_Work instruction_
Look below for the line that contains "(target < 65536)", then copy it and each following line exactly, through and including the line that contains "decide (f.action <".

[Excerpted data — start]

-- ==== Sys2Proof/WellFormed.lean ====
section
/-!
DEFINITION. Which commands are well formed: every operand within the width that its field has in the manual.
-/
namespace Sys2Proof

/-- A request header names one of the eight slots and fits its fields. -/
def Req.wf (q : Req) : Bool := decide (q.slot < 8) && decide (q.seq < 2 ^ 32) && decide (q.crc < 2 ^ 32)

/-- A move field within its widths (R201). -/
def Move.wf (m : Move) : Bool :=
  decide (m.kind < 8) && decide (m.reg < 4) && decide (m.ptr < 8) && decide (m.post < 4) && decide (m.shift < 4)

def MacFields.wf (f : MacFields) : Bool := decide (f.ad < 4) && decide (f.sa < 4) && decide (f.sb < 4)
def DmacFields.wf (f : DmacFields) : Bool := decide (f.pair < 2) && decide (f.sharedIdx < 2)
def BmovFields.wf (f : BmovFields) : Bool :=
  decide (f.srcPtr < 8) && decide (f.srcSpace < 4) && decide (f.dstPtr < 8) && decide (f.dstSpace < 4) && decide (f.ring < 16) &&
  decide (f.flag < 4)

/-- A word that the mover finds failing names a source position of a frame, its logical bulk address and a bank. -/
def MoveError.wf (e : MoveError) : Bool :=
  decide (e.src < 0x20000) && decide (e.pos < 32) && decide (e.addr < 0x0C000000) && decide (e.bank < 25) && decide (e.outcome < 3)

def DelayError.wf (e : DelayError) : Bool := decide (e.pos < 32) && decide (e.addr < 0x0C000000) && decide (e.bank < 25)

/-- What the checks of a run find: locations of R350. -/
def RunChecks.wf (e : RunChecks) : Bool :=
  (match e.flagged with | some v => decide (v < 2 ^ 32) | none => true) && (e.corrected.all fun v => decide (v < 2 ^ 32)) &&
  e.delays.all DelayError.wf

def RouteOp.wf (e : RouteOp) : Bool :=
  decide (e.op < 256) && decide (e.flags < 256) && decide (e.len < 65536) && decide (e.src < 2 ^ 32) && decide (e.sink < 2 ^ 32)

def Pair.wf (e : Pair) : Bool := decide (e.id < 65536) && decide (-2147483648 ≤ e.value) && decide (e.value < 2147483648)

/-- A signed 32-bit field. -/
def s16ok (v : Int) : Bool := decide (-32768 ≤ v) && decide (v < 32768)
def s32ok (v : Int) : Bool := decide (-2147483648 ≤ v) && decide (v < 2147483648)

def GainOp.wf (e : GainOp) : Bool :=
  decide (e.lane < 65536) && decide (e.input < 65536) && s32ok e.level && decide (e.flags < 256) && decide (e.prec < 256)

def BusSet.wf (b : BusSet) : Bool :=
  s32ok b.trim && decide (b.flags < 256) && decide (b.ramp < 65536) && s32ok b.threshold && s32ok b.knee &&
    decide (b.release < 2 ^ 32) && s32ok b.step && decide (b.timeout < 2 ^ 32)

def NetTime.wf (t : NetTime) : Bool := decide (t.sec < 2 ^ 64) && decide (t.ns < 2 ^ 32)

def PortFields.wf (f : PortFields) : Bool :=
  decide (f.format < 256) && decide (f.width < 256) && decide (f.slots < 256) && decide (f.role < 256) && decide (f.gen < 256) &&
    decide (f.rate < 256) && decide (f.flags < 256)

def PortSlot.wf (e : PortSlot) : Bool := decide (e.port < 256) && decide (e.slot < 256)

def ExpectFields.wf (e : ExpectFields) : Bool :=
  decide (e.flags < 256) && decide (e.sender < 2 ^ 32) && decide (e.port < 256) && decide (e.slot < 256) && decide (e.tag < 65536)

def GenFields.wf (g : GenFields) : Bool :=
  decide (g.n < 65536) && decide (g.d < 65536) && decide (g.len < 65536) && decide (g.phase < 256) && decide (g.start < 256)

def StreamFields.wf (f : StreamFields) : Bool :=
  decide (f.first < 65536) && decide (f.channels < 256) && decide (f.enc < 256) && decide (f.ptime < 256) && decide (f.ptype < 256)

def StreamPath.wf (p : StreamPath) : Bool :=
  decide (p.port < 256) && decide (p.udp < 65536) && decide (p.dst < 2 ^ 32) && decide (p.src < 2 ^ 32)

def GateFields.wf (g : GateFields) : Bool := decide (g.op < 256) && decide (g.states < 256) && decide (g.interval < 2 ^ 32)

def NetFields.wf (f : NetFields) : Bool :=
  decide (f.speed < 256) && decide (f.fec < 256) && decide (f.flags < 256) && decide (f.ip < 2 ^ 32) && decide (f.prefixLen < 256) &&
    decide (f.gateway < 2 ^ 32) && decide (f.vlan < 65536) && decide (f.ttl < 256) && decide (f.seril < 65536)

def ClassFields.wf (f : ClassFields) : Bool := decide (f.pcp < 256) && decide (f.dscp < 256)

def EntryFields.wf (e : EntryFields) : Bool :=
  decide (e.valid < 256) && decide (e.port < 256) && decide (e.udp < 65536) && decide (e.dst < 2 ^ 32) && decide (e.src < 2 ^ 32) &&
    decide (e.stream < 65536) && decide (e.path < 256)

/-- A signed field of 8 and of 64 bits. -/
def s8ok (v : Int) : Bool := decide (-128 ≤ v) && decide (v < 128)
def s64ok (v : Int) : Bool := decide (-9223372036854775808 ≤ v) && decide (v < 9223372036854775808)

def PtpMsg.wf : PtpMsg → Bool
  | .bad => true
  | .announce src gm p1 cls acc var p2 steps utc _ _ =>
    decide (src < 2 ^ 80) && decide (gm < 2 ^ 64) && decide (p1 < 256) && decide (cls < 256) && decide (acc < 256) &&
      decide (var < 65536) && decide (p2 < 256) && decide (steps < 65536) && decide (-32768 ≤ utc) && decide (utc < 32768)
  | .syncMsg src seq _ t1 corr => decide (src < 2 ^ 80) && decide (seq < 65536) && decide (0 ≤ t1) && s64ok corr
  | .followUp src seq t1 corr => decide (src < 2 ^ 80) && decide (seq < 65536) && decide (0 ≤ t1) && s64ok corr
  | .delayReq src seq => decide (src < 2 ^ 80) && decide (seq < 65536)
  | .delayResp src seq q t4 corr =>
    decide (src < 2 ^ 80) && decide (seq < 65536) && decide (q < 2 ^ 80) && decide (0 ≤ t4) && s64ok corr
  | .pdelayReq src seq => decide (src < 2 ^ 80) && decide (seq < 65536)
  | .pdelayResp src seq q _ t2 corr =>
    decide (src < 2 ^ 80) && decide (seq < 65536) && decide (q < 2 ^ 80) && decide (0 ≤ t2) && s64ok corr
  | .pdelayFollowUp src seq q t3 corr =>
    decide (src < 2 ^ 80) && decide (seq < 65536) && decide (q < 2 ^ 80) && decide (0 ≤ t3) && s64ok corr
  | .management src seq action target =>
    decide (src < 2 ^ 80) && decide (seq < 65536) && decide (action < 16) && decide (target < 65536)

def RefFields.wf (f : RefFields) : Bool := decide (f.priority < 256) && decide (f.window < 65536) && decide (f.restore < 65536)

def PtpFields.wf (f : PtpFields) : Bool :=
  decide (f.ports < 256) && decide (f.profile < 256) && decide (f.domain < 256) && s8ok f.logSync && s8ok f.logAnnounce &&
    decide (f.announceTimeout < 256) && s8ok f.logDelayReq && decide (f.priority1 < 256) && decide (f.priority2 < 256) &&
    decide (f.mechanism < 256) && decide (f.role < 256) && decide (f.flags < 256) && decide (f.holdoverLimit < 2 ^ 32) &&
    decide (f.asym.length = 5) && f.asym.all s32ok

def TriggerFields.wf (f : TriggerFields) : Bool :=
  decide (f.action < 256) && decide (f.pin < 256) && decide (f.polarity < 256) && f.time.wf && decide (f.period < 2 ^ 64) &&
    decide (f.width < 2 ^ 32)

def ServoFields.wf (f : ServoFields) : Bool :=
  decide (f.stepThr < 2 ^ 32) && decide (f.slope < 2 ^ 32) && decide (f.bw.length = 4) && (f.bw.all fun v => decide (v < 2 ^ 32)) &&
    s32ok f.damping && decide (f.gains.length = 4) && (f.gains.all fun g => decide (g.1 < 2 ^ 32) && decide (g.2 < 2 ^ 32)) &&
    decide (f.alignTol < 2 ^ 32) && decide (f.avgWindow < 2 ^ 32)

def LinkHdr.wf (h : LinkHdr) : Bool := decide (h.seq < 65536) && decide (h.ack < 65536) && decide (h.frame < 2 ^ 32)
/-- Stamps lie within the 80 bits of a full time. -/
def Stamps.wf (t : Stamps) : Bool := decide (0 ≤ t.sent) && decide (t.sent < 2 ^ 80) && decide (0 ≤ t.got) && decide (t.got < 2 ^ 80)
def PortCrc.wf (e : PortCrc) : Bool := decide (e.port < 96) && decide (e.crc < 2 ^ 32)
def AsrcFig.wf (e : AsrcFig) : Bool := decide (e.port < 96) && decide (e.rate < 2 ^ 32) && decide (e.phase < 2 ^ 32)
def Hello.wf (h : Hello) : Bool :=
  decide (h.serial < 2 ^ 64) && decide (h.ordering.length = 16) && decide (h.revision < 65536) && decide (h.series < 256) &&
    decide (h.version < 65536) && decide (h.build < 2 ^ 32) && decide (h.seril < 65536) && decide (h.state < 6) &&
    decide (h.sender < 2 ^ 32) && decide (h.addrs.length = 5) && h.addrs.all fun a => decide (a < 2 ^ 32)
def FetchItem.wf : FetchItem → Bool
  | .portSection port frame => decide (port < 96) && decide (frame < 2 ^ 48)
  | .packet stream count => decide (stream < 65536) && decide (count < 2 ^ 64)
  | .block voice frame => decide (voice < 256) && decide (frame < 2 ^ 48)
def Arrival.wf (a : Arrival) : Bool := a.item.wf && decide (a.crc < 2 ^ 32)
/-- A derived word that COMMAND carries (R329): a page number of 16 bits, a field ID of 32, a value of 64. -/
def Edit.wf (e : Edit) : Bool := decide (e.page < 65536) && decide (e.field < 2 ^ 32) && s64ok e.value
def Change.wf : Change → Bool
  | .port p _ | .enable p _ | .markRaw p _ _ | .expect p _ _ => decide (p < 96)
  | .clkgen g _ => decide (g < 16)
  | .gates n _ _ _ => decide (n < 5)
  | .rate code => decide (code < 6)
  | .emergAssign n _ _ | .emergClear n => decide (n < 4)
  | .trigger n _ => decide (n < 16)
  | .play v _ _ _ _ _ | .voiceQueue v _ _ | .voiceStop v => decide (v < 256)
  | _ => true
def Machine.CopyItem.wf : Machine.CopyItem → Bool
  | .port n _ _ _ _ _ => decide (n < 96)
  | .voice n _ => decide (n < 256)
  | _ => true

def FaultName.wf (e : FaultName) : Bool := decide (e.source < 65536) && decide (e.kind < 256)
def Reaction.wf (e : Reaction) : Bool := decide (e.kind < 256) && decide (e.value < 2 ^ 32)
def FailRow.wf (e : FailRow) : Bool := decide (e.part < 13) && decide (e.row < 8192)
def Completion.wf (e : Completion) : Bool :=
  decide (e.ctrl < 64) && decide (e.cid < 65536) && decide (e.status < 65536) && decide (e.entry.length = 16)
def CtrlFound.wf (e : CtrlFound) : Bool := decide (e.ctrl < 65536) && decide (e.link < 256)
def Identify.wf (e : Identify) : Bool :=
  decide (e.version < 2 ^ 32) && decide (e.mqes < 65536) && decide (e.blocks < 2 ^ 64) && decide (e.nsid < 2 ^ 32)
def FoundObject.wf (e : FoundObject) : Bool := decide (e.index < 2 ^ 22)
def ReadFault.wf (e : ReadFault) : Bool := decide (e.chain < 2 ^ 64) && decide (e.copy < 2) && decide (e.result < 4)
def MoverOp.wf (e : MoverOp) : Bool := decide (e.sink < 2 ^ 32) && decide (e.src < 2 ^ 32) && decide (e.len < 65536) && decide (e.prev < 256)
def StageReading.wf (e : StageReading) : Bool := decide (e.ma < 2 ^ 32) && s16ok e.temp
def Machine.FoundExtent.wf (e : Machine.FoundExtent) : Bool := decide (e.index < 2 ^ 22)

[Excerpted data — finish]

_Solution to the problem_
    decide (src < 2 ^ 80) && decide (seq < 65536) && decide (action < 16) && decide (target < 65536)

def RefFields.wf (f : RefFields) : Bool := decide (f.priority < 256) && decide (f.window < 65536) && decide (f.restore < 65536)

def PtpFields.wf (f : PtpFields) : Bool :=
  decide (f.ports < 256) && decide (f.profile < 256) && decide (f.domain < 256) && s8ok f.logSync && s8ok f.logAnnounce &&
    decide (f.announceTimeout < 256) && s8ok f.logDelayReq && decide (f.priority1 < 256) && decide (f.priority2 < 256) &&
    decide (f.mechanism < 256) && decide (f.role < 256) && decide (f.flags < 256) && decide (f.holdoverLimit < 2 ^ 32) &&
    decide (f.asym.length = 5) && f.asym.all s32ok

def TriggerFields.wf (f : TriggerFields) : Bool :=
  decide (f.action < 256) && decide (f.pin < 256) && decide (f.polarity < 256) && f.time.wf && decide (f.period < 2 ^ 64) &&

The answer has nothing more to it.